### TASK TO COMPLETE
Read through the records. Copy each line that has the word "hotlen".

[SOURCE DATA Boundary: Start]

-- ==== Sys2Proof/Machine/SysReg.lean ====
section
/-! DEFINITION. System registers (R138, R139, R156, R407). -/

namespace Sys2Proof.Machine

/-- The word of a sequencer instruction, as tval holds it (R182). -/
def instrWord (i : Instr) : Word :=
  match encode i with | .seq w => w.zeroExtend 64 | _ => 0

/-- tileid (R138). -/
def tileId (s : State) (t : Nat) : Word :=
  BitVec.ofNat 64 (t % 4 + clusterOf t % 40 * 4 + dieOf t * 256 + (s.die (dieOf t)).endpoint % 1024 * 65536)

/-- The value of a system register of a tile (R138): an unassigned number has none. -/
def readSys (s : State) (t n : Nat) : Option Word :=
  let T := s.tile t
  let q := T.seq
  let c := T.selected
  match n with
  | 0x000 => some (s.cycle (dieOf t))
  | 0x001 => some (tileId s t)
  | 0x002 => some (BitVec.ofNat 64 q.ctxsel)
  | 0x003 => some (c.ctxid.zeroExtend 64)
  | 0x010 => some (c.fstat.zeroExtend 64)
  | 0x011 => some T.rseed
  | 0x020 => some c.tbase
  | 0x021 => some (c.pasid.zeroExtend 64)
  | 0x022 => some c.hotbase
  | 0x023 => some (c.hotlen.zeroExtend 64)
  | 0x024 => some (c.hotnext.zeroExtend 64)
  | 0x025 => some (c.hotovr.zeroExtend 64)
  | 0x030 => some (flagWord q.mode)
  | 0x031 => some (BitVec.ofNat 64 (q.tvec.toNat * 4))
  | 0x032 => some (BitVec.ofNat 64 (q.tepc.toNat * 4))
  | 0x033 => some (q.tcause.zeroExtend 64)
  | 0x034 => some q.tval
  | 0x035 => some q.tscratch
  | _ => if 0x800 ≤ n && n ≤ 0x8FF then some (s.cap (n - 0x800)) else none
where
  /-- status holds the mode in bit 0. -/
  flagWord (m : Bool) : Word := if m then 1 else 0

/-- Change the selected context of a tile. -/
def Tile.modSelected (T : Tile) (f : Ctx → Ctx) : Tile := T.modCtx T.seq.ctxsel f

/-- Write a system register (R138, R139): bits outside those used are ignored. A write of rseed restarts the stochastic
state of every element of every context (R139). -/
def writeSys (T : Tile) (n : Nat) (v : Word) : Tile :=
  match n with
  | 0x010 => T.modSelected (fun c => { c with fstat := v.truncate 6 })
  | 0x011 => { T with rseed := v, ctxs := (List.range 8).foldl (fun m i => m.put i { m.get Ctx.reset i with fresh := true }) T.ctxs }
  | 0x020 => T.modSelected (fun c => { c with tbase := v &&& 0x0000FFFFFFFF0000 })
  | 0x021 => T.modSelected (fun c => { c with pasid := v.truncate 20 })
  | 0x022 => T.modSelected (fun c => { c with hotbase := v &&& 0x01FFFFFFFFFFFFF0 })
  | 0x023 => T.modSelected (fun c => { c with hotlen := v.truncate 32 })
  | 0x024 => T.modSelected (fun c => { c with hotnext := v.truncate 32 })
  | 0x025 => T.modSelected (fun c => { c with hotovr := v.truncate 32 })
  | 0x030 => { T with seq := { T.seq with mode := v.getLsbD 0 } }
  | 0x031 => { T with seq := { T.seq with tvec := v.extractLsb' 2 14 } }
  | 0x032 => { T with seq := { T.seq with tepc := v.extractLsb' 2 14 } }
  | 0x033 => { T with seq := { T.seq with tcause := v.truncate 32 &&& 0xC000FFFF } }
  | 0x034 => { T with seq := { T.seq with tval := v } }
  | 0x035 => { T with seq := { T.seq with tscratch := v } }
  | _ => T

/-- Registers that program mode may not read (R138). -/
def sysSystemOnly (n : Nat) : Bool := (0x020 ≤ n && n ≤ 0x025) || (0x031 ≤ n && n ≤ 0x035)
/-- Registers that program mode may not write although system mode may (R138, R156). -/
def sysWriteSystem (n : Nat) : Bool := sysSystemOnly n || n = 0x030

/-- mfs (R156): privilege first after legality (R145). -/
def execMfs (d : Reg) (sys : BitVec 12) (s : State) : Host.Outcome State Fault Refusal :=
  let t := s.focus.tile
  let w := instrWord (.mfs d sys)
  match readSys s t sys.toNat with
  | none => seqOp s [d] (trapAct s 1 w 0)
  | some v =>
    if sysSystemOnly sys.toNat && !(s.tile t).seq.mode then seqOp s [d] (trapAct s 2 w 0) else resultOp s d [] v

/-- mts (R156, R139). -/
def execMts (a : Reg) (sys : BitVec 12) (s : State) : Host.Outcome State Fault Refusal :=
  let t := s.focus.tile
  let w := instrWord (.mts a sys)
  if sysReadOnly sys.toNat || !sysAssigned sys.toNat then seqOp s [a] (trapAct s 1 w (s.x a))
  else if sysWriteSystem sys.toNat && !(s.tile t).seq.mode then seqOp s [a] (trapAct s 2 w (s.x a))
  else seqOp s [a] (.go (next (s.modTile t (fun T => writeSys T sys.toNat (s.x a)))) [])

end Sys2Proof.Machine
end

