-- ==== Sys2Proof/Machine/TaskTable.lean ====
section
/-! DEFINITION. Task table entries (R248, R249), readiness and choice (R250 to R252), dispatch and completion (R253 to R255). -/

namespace Sys2Proof.Machine

/-! ### Fields of an entry (R248) -/

/-- Bytes off to off + n - 1 of an entry image. -/
def entryAt (e : BitVec 1024) (off n : Nat) : Nat := bits e (8 * (off + n) - 1) (8 * off)
/-- The control word. -/
def entryCtl (e : BitVec 1024) : Word := BitVec.ofNat 64 (entryAt e 64 8)
/-- Wait mask. -/
def entryWait (e : BitVec 1024) : Nat := entryAt e 0 32
/-- Set mask. -/
def entrySet (e : BitVec 1024) : Nat := entryAt e 32 32
/-- Body. -/
def entryBody (e : BitVec 1024) : Nat := entryAt e 72 8
/-- First argument. -/
def entryArg0 (e : BitVec 1024) : Nat := entryAt e 80 8
/-- Second argument. -/
def entryArg1 (e : BitVec 1024) : Nat := entryAt e 88 8
/-- Is the entry valid? -/
def entryValid (e : BitVec 1024) : Bool := bit (entryCtl e) 63
/-- Kind: 0 block, 1 seq, 2 cmd, 3 cond, 4 while, 5 join. -/
def entryKind (e : BitVec 1024) : Nat := bits (entryCtl e) 62 60
/-- Wait bits are not consumed. -/
def entrySticky (e : BitVec 1024) : Bool := bit (entryCtl e) 59
/-- Completion ends the launch. -/
def entryFinal (e : BitVec 1024) : Bool := bit (entryCtl e) 58
/-- The thresholds in use, as (timeline, value). -/
def entryTh (e : BitVec 1024) : List (Nat × Nat) :=
  (if bit (entryCtl e) 57 then [(bits (entryCtl e) 55 50, entryAt e 96 8)] else []) ++
  (if bit (entryCtl e) 56 then [(bits (entryCtl e) 49 44, entryAt e 104 8)] else [])
/-- Page of the task. -/
def entryPage (e : BitVec 1024) : Nat := bits (entryCtl e) 43 40
/-- Context of a block task. -/
def entryCtx (e : BitVec 1024) : Nat := bits (entryCtl e) 39 37
/-- The barrier that an arrival goes to. -/
def entryBar (e : BitVec 1024) : Option Nat := if bit (entryCtl e) 36 then some (bits (entryCtl e) 35 26) else none
/-- Base priority. -/
def entryPrio (e : BitVec 1024) : Nat := bits (entryCtl e) 25 24
/-- Without a wait bit and without a threshold an entry is one-shot (R250). -/
def entryOneShot (e : BitVec 1024) : Bool := entryWait e == 0 && (entryTh e).isEmpty

/-- Condition word offset of a graph node: eight aligned bytes of the scratchpad (R255, R42). -/
def condOffOk (body : Nat) : Bool := body % 2 ^ 21 % 8 == 0
/-- The limits of body and arguments by kind (R253, R255). A cmd entry with scope 0b111 is taken, and its command ends with bad scope; a block entry
may have any arguments. DESIGN CHOICE, log entry 101. -/
def entryBodyOk (e : BitVec 1024) : Bool :=
  let b := entryBody e
  match entryKind e with
  | 0 => b < 2 ^ 32
  | 1 => b < 2 ^ 16 && b % 4 == 0
  | 2 => b < 2 ^ 16 && 1 ≤ b % 8 && b % 8 ≤ 4 && (b / 2 ^ 11 % 4 != 0 || b / 2 ^ 13 == 0)
  | 3 => b < 2 ^ 21 && condOffOk b && entryArg0 e == 0 && entryArg1 e < 2 ^ 36
  | 4 => b / 2 ^ 21 % 2 ^ 11 == 0 && condOffOk b && entryArg0 e == 0 && entryArg1 e < 2 ^ 36
  | 5 => 1 ≤ b && b < 2 ^ 16 && entryArg0 e == 0 && entryArg1 e == 0
  | _ => false

/-- A bad entry (R249): here says whether its page lies on the cluster. -/
def badEntry (e : BitVec 1024) (here : Bool) : Bool :=
  !(entryAt e 112 16 == 0 && bits (entryCtl e) 23 0 == 0 && (entryKind e == 0 || entryCtx e == 0) && here && entryBodyOk e)

/-- An entry as it is written: its state fields are zero (R248). -/
def Task.fresh (e : BitVec 1024) : Task := { image := e, running := false, count := 0, age := 0, done := false, lost := false }

/-! ### Units of a launch -/

/-- The launch of a cluster; an index that no launch has when it serves none. -/
def Cluster.launchNo (K : Cluster) : Nat := K.launch.getD (2 ^ 14)
/-- The tile of the page of an entry of a cluster; the cluster's first tile when there is none. -/
def entryTile (s : State) (k : Nat) (e : BitVec 1024) : Nat := (pageTile s (s.cluster k).launchNo (entryPage e)).getD (k * 4)

/-! ### Readiness (R250) and choice (R251, R252) -/

/-- The resource that an entry competes for (R253): block by tile, seq by tile, cmd, graph. The key under which the cluster
keeps the cycle of the last dispatch to it. -/
def entryResource (s : State) (k : Nat) (e : BitVec 1024) : Nat :=
  match entryKind e with
  | 0 => 16 + entryTile s k e % 4
  | 1 => 20 + entryTile s k e % 4
  | 2 => 8
  | _ => 9

/-- Is the resource of an entry free (R251, R253)? -/
def resourceFree (s : State) (k : Nat) (e : BitVec 1024) : Bool :=
  let t := entryTile s k e
  match entryKind e with
  | 0 => ((s.tile t).ctx (entryCtx e)).run.isNone
  | 1 => (s.tile t).seq.phase = .idle
  | 2 => ((s.cluster k).chain (entryBody e % 8) (t % 4)).free
  | _ => true

/-- Does a tile dispatch: neither gated (R273) nor stopped by a hardware error (R284)? -/
def tileRuns (s : State) (t : Nat) : Bool := !(s.tile t).gated && !(s.tile t).dead

/-- Does the graph of a cluster's launch dispatch: live after step 5 of R26, before a final task (R256)? -/
def graphLive (s : State) (k : Nat) : Bool :=
  !(s.cluster k).final && (match s.launch (s.cluster k).launchNo with | some L => L.phase = .running && !L.dead | none => false)

/-- Is an entry ready (R250)? -/
def entryReady (s : State) (k : Nat) (x : Task) : Bool :=
  let e := x.image
  let K := s.cluster k
  entryValid e && !x.running && !x.done &&
  (List.range 256).all (fun i => !(entryWait e).testBit i || K.events.get false i) &&
  (entryTh e).all (fun p => serialLe 64 p.2 (K.tl.get 0 p.1).toNat) && resourceFree s k e

/-- Can an entry be dispatched in this cycle: it is ready, its resource has had no dispatch in it (R251), and its tile runs? -/
def canDispatch (s : State) (k : Nat) (x : Task) : Bool :=
  (s.cluster k).turn.get 0 (entryResource s k x.image) != s.now + 1 && entryReady s k x && tileRuns s (entryTile s k x.image)

/-- Level of an entry (R251). -/
def Task.level (x : Task) : Nat := min 3 (entryPrio x.image + x.age / 256)
/-- Is (i, x) chosen before (j, y) (R251)? -/
def before (i : Nat) (x : Task) (j : Nat) (y : Task) : Bool :=
  x.level > y.level ||
  (x.level == y.level && (if x.level = 3 then x.age > y.age || (x.age == y.age && i < j) else i < j))

/-- Do two entries compete: for one resource, or, neither of them sticky, for a common wait bit (R252)? -/
def compete (s : State) (k : Nat) (x y : Task) : Bool :=
  entryResource s k x.image == entryResource s k y.image ||
  (!entrySticky x.image && !entrySticky y.image && entryWait x.image &&& entryWait y.image != 0)

/-- Does the engine dispatch entry i now (R251, R252)? -/
def chosen (s : State) (k i : Nat) : Bool :=
  let x := (s.cluster k).task i
  graphLive s k && canDispatch s k x &&
  (s.cluster k).tasks.all (fun p => p.1 = i || !(canDispatch s k p.2 && compete s k x p.2 && before p.1 p.2 i x))

/-! ### Completion (R253) -/

/-- A final task has completed: nothing of the launch dispatches on any cluster of its consist, and retirement begins (R256). -/
def endGraph (s : State) (l : Nat) : State :=
  match s.launch l with
  | some L =>
    (L.consist.foldl (fun s c => s.modCluster c (fun K => { K with final := true })) s).modLaunch l
      (fun L => { L with phase := if L.phase = .running then .ending else L.phase })
  | none => s

/-- Completion of a task: running := 0; the mask is ORed into the events; one barrier arrival; after a final task nothing of
the launch dispatches (R253, R256). -/
def completeTask (s : State) (k i mask : Nat) (arrive : Bool) : State :=
  let x := (s.cluster k).task i
  let e := x.image
  let s1 := s.modCluster k (fun K =>
    { K with tasks := K.tasks.put i { x with running := false, done := x.done || entryOneShot e } }.orEvents mask)
  let s2 := match (if arrive then entryBar e else none) with
    | some b => s1.modTile (entryTile s k e) (fun T => T.arrive s.now b 1 false)
    | none => s1
  if entryFinal e then endGraph s2 (s2.cluster k).launchNo else s2

/-- A task that runs completes with its own set mask. -/
def completeRunning (s : State) (k i : Nat) : State :=
  let x := (s.cluster k).task i
  if x.running then completeTask s k i (entrySet x.image) true else s

end Sys2Proof.Machine
end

[SOURCE DATA Boundary: End]

### EXERCISE RESPONSE
  | 0x023 => some (c.hotlen.zeroExtend 64)
  | 0x023 => T.modSelected (fun c => { c with hotlen := v.truncate 32 })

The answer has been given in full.